▶ What is expected
A single number is the whole answer: the tally of lines in the data below that include the word "armSmlal".

[Stored dataset items]
theorem armSmlal (cond : Cond) (s : Bool) (rdHi rdLo rs rm : RegIdx) :
    Statement (.armSmlal cond s rdHi rdLo rs rm) := by
  intro d h; cases h; refine ⟨_, rfl, ?_⟩; unfold field; unfold encodeMultiply; repeat rw [BitVec.extractLsb'_append_eq_of_le (by decide)]
  exact BitVec.extractLsb'_eq_self

theorem armSwp (cond : Cond) (rn rd : RegIdx) (sbz : BitVec 4) (rm : RegIdx) :
    Statement (.armSwp cond rn rd sbz rm) := by
  intro d h; cases h; refine ⟨_, rfl, ?_⟩; unfold field; unfold encodeSwap; repeat rw [BitVec.extractLsb'_append_eq_of_le (by decide)]
  exact BitVec.extractLsb'_eq_self

theorem armSwpb (cond : Cond) (rn rd : RegIdx) (sbz : BitVec 4) (rm : RegIdx) :
    Statement (.armSwpb cond rn rd sbz rm) := by
  intro d h; cases h; refine ⟨_, rfl, ?_⟩; unfold field; unfold encodeSwap; repeat rw [BitVec.extractLsb'_append_eq_of_le (by decide)]
  exact BitVec.extractLsb'_eq_self

theorem armUndefinedSwap (raw : Word) : Statement (.armUndefinedSwap raw) := by intro c h; cases h

theorem armInvalidSignedStore (raw : Word) : Statement (.armInvalidSignedStore raw) := by intro c h; cases h

theorem armStrh (cond : Cond) (p u w : Bool) (rn rd : RegIdx) (off : HalfOffset) :
    Statement (.armStrh cond p u w rn rd off) := by
  intro d h; cases h; refine ⟨_, rfl, ?_⟩; unfold field; unfold encodeHalfword; repeat rw [BitVec.extractLsb'_append_eq_of_le (by decide)]
  exact BitVec.extractLsb'_eq_self

theorem armLdrh (cond : Cond) (p u w : Bool) (rn rd : RegIdx) (off : HalfOffset) :
    Statement (.armLdrh cond p u w rn rd off) := by
  intro d h; cases h; refine ⟨_, rfl, ?_⟩; unfold field; unfold encodeHalfword; repeat rw [BitVec.extractLsb'_append_eq_of_le (by decide)]
  exact BitVec.extractLsb'_eq_self

theorem armLdrsb (cond : Cond) (p u w : Bool) (rn rd : RegIdx) (off : HalfOffset) :
    Statement (.armLdrsb cond p u w rn rd off) := by
  intro d h; cases h; refine ⟨_, rfl, ?_⟩; unfold field; unfold encodeHalfword; repeat rw [BitVec.extractLsb'_append_eq_of_le (by decide)]
  exact BitVec.extractLsb'_eq_self

theorem armLdrsh (cond : Cond) (p u w : Bool) (rn rd : RegIdx) (off : HalfOffset) :
    Statement (.armLdrsh cond p u w rn rd off) := by
  intro d h; cases h; refine ⟨_, rfl, ?_⟩; unfold field; unfold encodeHalfword; repeat rw [BitVec.extractLsb'_append_eq_of_le (by decide)]
  exact BitVec.extractLsb'_eq_self

theorem armBx (cond : Cond) (rn : RegIdx) : Statement (.armBx cond rn) := by
  intro d h; cases h; refine ⟨_, rfl, ?_⟩; unfold field; repeat rw [BitVec.extractLsb'_append_eq_of_le (by decide)]
  exact BitVec.extractLsb'_eq_self

theorem armMrs (cond : Cond) (i p : Bool) (rd : RegIdx) (sbz : BitVec 12) : Statement (.armMrs cond i p rd sbz) := by
  intro d h; cases h; refine ⟨_, rfl, ?_⟩; unfold field; repeat rw [BitVec.extractLsb'_append_eq_of_le (by decide)]
  exact BitVec.extractLsb'_eq_self

theorem armMsr (cond : Cond) (p : Bool) (sbo : BitVec 4) (src : MsrSource) : Statement (.armMsr cond p sbo src) := by
  intro d h; cases h; refine ⟨_, rfl, ?_⟩; unfold field; repeat rw [BitVec.extractLsb'_append_eq_of_le (by decide)]
  exact BitVec.extractLsb'_eq_self

theorem armInvalidMsrFull (raw : Word) : Statement (.armInvalidMsrFull raw) := by intro c h; cases h

theorem armInvalidPsrType (raw : Word) : Statement (.armInvalidPsrType raw) := by intro c h; cases h

theorem armAnd (cond : Cond) (s : Bool) (rn rd : RegIdx) (op2 : Operand2) : Statement (.armAnd cond s rn rd op2) := by
  intro d h; cases h; refine ⟨_, rfl, ?_⟩; unfold field; unfold encodeDp; repeat rw [BitVec.extractLsb'_append_eq_of_le (by decide)]
  exact BitVec.extractLsb'_eq_self

theorem armEor (cond : Cond) (s : Bool) (rn rd : RegIdx) (op2 : Operand2) : Statement (.armEor cond s rn rd op2) := by
  intro d h; cases h; refine ⟨_, rfl, ?_⟩; unfold field; unfold encodeDp; repeat rw [BitVec.extractLsb'_append_eq_of_le (by decide)]
  exact BitVec.extractLsb'_eq_self

theorem armSub (cond : Cond) (s : Bool) (rn rd : RegIdx) (op2 : Operand2) : Statement (.armSub cond s rn rd op2) := by
  intro d h; cases h; refine ⟨_, rfl, ?_⟩; unfold field; unfold encodeDp; repeat rw [BitVec.extractLsb'_append_eq_of_le (by decide)]
  exact BitVec.extractLsb'_eq_self

theorem armRsb (cond : Cond) (s : Bool) (rn rd : RegIdx) (op2 : Operand2) : Statement (.armRsb cond s rn rd op2) := by
  intro d h; cases h; refine ⟨_, rfl, ?_⟩; unfold field; unfold encodeDp; repeat rw [BitVec.extractLsb'_append_eq_of_le (by decide)]
  exact BitVec.extractLsb'_eq_self

theorem armAdd (cond : Cond) (s : Bool) (rn rd : RegIdx) (op2 : Operand2) : Statement (.armAdd cond s rn rd op2) := by
  intro d h; cases h; refine ⟨_, rfl, ?_⟩; unfold field; unfold encodeDp; repeat rw [BitVec.extractLsb'_append_eq_of_le (by decide)]
  exact BitVec.extractLsb'_eq_self

theorem armAdc (cond : Cond) (s : Bool) (rn rd : RegIdx) (op2 : Operand2) : Statement (.armAdc cond s rn rd op2) := by
  intro d h; cases h; refine ⟨_, rfl, ?_⟩; unfold field; unfold encodeDp; repeat rw [BitVec.extractLsb'_append_eq_of_le (by decide)]
  exact BitVec.extractLsb'_eq_self

theorem armSbc (cond : Cond) (s : Bool) (rn rd : RegIdx) (op2 : Operand2) : Statement (.armSbc cond s rn rd op2) := by
  intro d h; cases h; refine ⟨_, rfl, ?_⟩; unfold field; unfold encodeDp; repeat rw [BitVec.extractLsb'_append_eq_of_le (by decide)]
  exact BitVec.extractLsb'_eq_self

theorem armRsc (cond : Cond) (s : Bool) (rn rd : RegIdx) (op2 : Operand2) : Statement (.armRsc cond s rn rd op2) := by
  intro d h; cases h; refine ⟨_, rfl, ?_⟩; unfold field; unfold encodeDp; repeat rw [BitVec.extractLsb'_append_eq_of_le (by decide)]
  exact BitVec.extractLsb'_eq_self

theorem armTst (cond : Cond) (rn rd : RegIdx) (op2 : Operand2) : Statement (.armTst cond rn rd op2) := by
  intro d h; cases h; refine ⟨_, rfl, ?_⟩; unfold field; unfold encodeDp; repeat rw [BitVec.extractLsb'_append_eq_of_le (by decide)]
  exact BitVec.extractLsb'_eq_self

theorem armTeq (cond : Cond) (rn rd : RegIdx) (op2 : Operand2) : Statement (.armTeq cond rn rd op2) := by
  intro d h; cases h; refine ⟨_, rfl, ?_⟩; unfold field; unfold encodeDp; repeat rw [BitVec.extractLsb'_append_eq_of_le (by decide)]
  exact BitVec.extractLsb'_eq_self

theorem armCmp (cond : Cond) (rn rd : RegIdx) (op2 : Operand2) : Statement (.armCmp cond rn rd op2) := by
  intro d h; cases h; refine ⟨_, rfl, ?_⟩; unfold field; unfold encodeDp; repeat rw [BitVec.extractLsb'_append_eq_of_le (by decide)]
  exact BitVec.extractLsb'_eq_self

theorem armCmn (cond : Cond) (rn rd : RegIdx) (op2 : Operand2) : Statement (.armCmn cond rn rd op2) := by
  intro d h; cases h; refine ⟨_, rfl, ?_⟩; unfold field; unfold encodeDp; repeat rw [BitVec.extractLsb'_append_eq_of_le (by decide)]
  exact BitVec.extractLsb'_eq_self

theorem armOrr (cond : Cond) (s : Bool) (rn rd : RegIdx) (op2 : Operand2) : Statement (.armOrr cond s rn rd op2) := by
  intro d h; cases h; refine ⟨_, rfl, ?_⟩; unfold field; unfold encodeDp; repeat rw [BitVec.extractLsb'_append_eq_of_le (by decide)]
  exact BitVec.extractLsb'_eq_self

theorem armMov (cond : Cond) (s : Bool) (rn rd : RegIdx) (op2 : Operand2) : Statement (.armMov cond s rn rd op2) := by
  intro d h; cases h; refine ⟨_, rfl, ?_⟩; unfold field; unfold encodeDp; repeat rw [BitVec.extractLsb'_append_eq_of_le (by decide)]
  exact BitVec.extractLsb'_eq_self

theorem armBic (cond : Cond) (s : Bool) (rn rd : RegIdx) (op2 : Operand2) : Statement (.armBic cond s rn rd op2) := by
  intro d h; cases h; refine ⟨_, rfl, ?_⟩; unfold field; unfold encodeDp; repeat rw [BitVec.extractLsb'_append_eq_of_le (by decide)]
  exact BitVec.extractLsb'_eq_self

theorem armMvn (cond : Cond) (s : Bool) (rn rd : RegIdx) (op2 : Operand2) : Statement (.armMvn cond s rn rd op2) := by
  intro d h; cases h; refine ⟨_, rfl, ?_⟩; unfold field; unfold encodeDp; repeat rw [BitVec.extractLsb'_append_eq_of_le (by decide)]
  exact BitVec.extractLsb'_eq_self

theorem armUndefinedTransfer (raw : Word) : Statement (.armUndefinedTransfer raw) := by intro c h; cases h

theorem armStrt (cond : Cond) (u : Bool) (rn rd : RegIdx) (off : Offset) : Statement (.armStrt cond u rn rd off) := by
  intro d h; cases h; refine ⟨_, rfl, ?_⟩; unfold field; unfold encodeSingle; repeat rw [BitVec.extractLsb'_append_eq_of_le (by decide)]
  exact BitVec.extractLsb'_eq_self

theorem armLdrt (cond : Cond) (u : Bool) (rn rd : RegIdx) (off : Offset) : Statement (.armLdrt cond u rn rd off) := by
  intro d h; cases h; refine ⟨_, rfl, ?_⟩; unfold field; unfold encodeSingle; repeat rw [BitVec.extractLsb'_append_eq_of_le (by decide)]
  exact BitVec.extractLsb'_eq_self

▶ Result of the exercise
2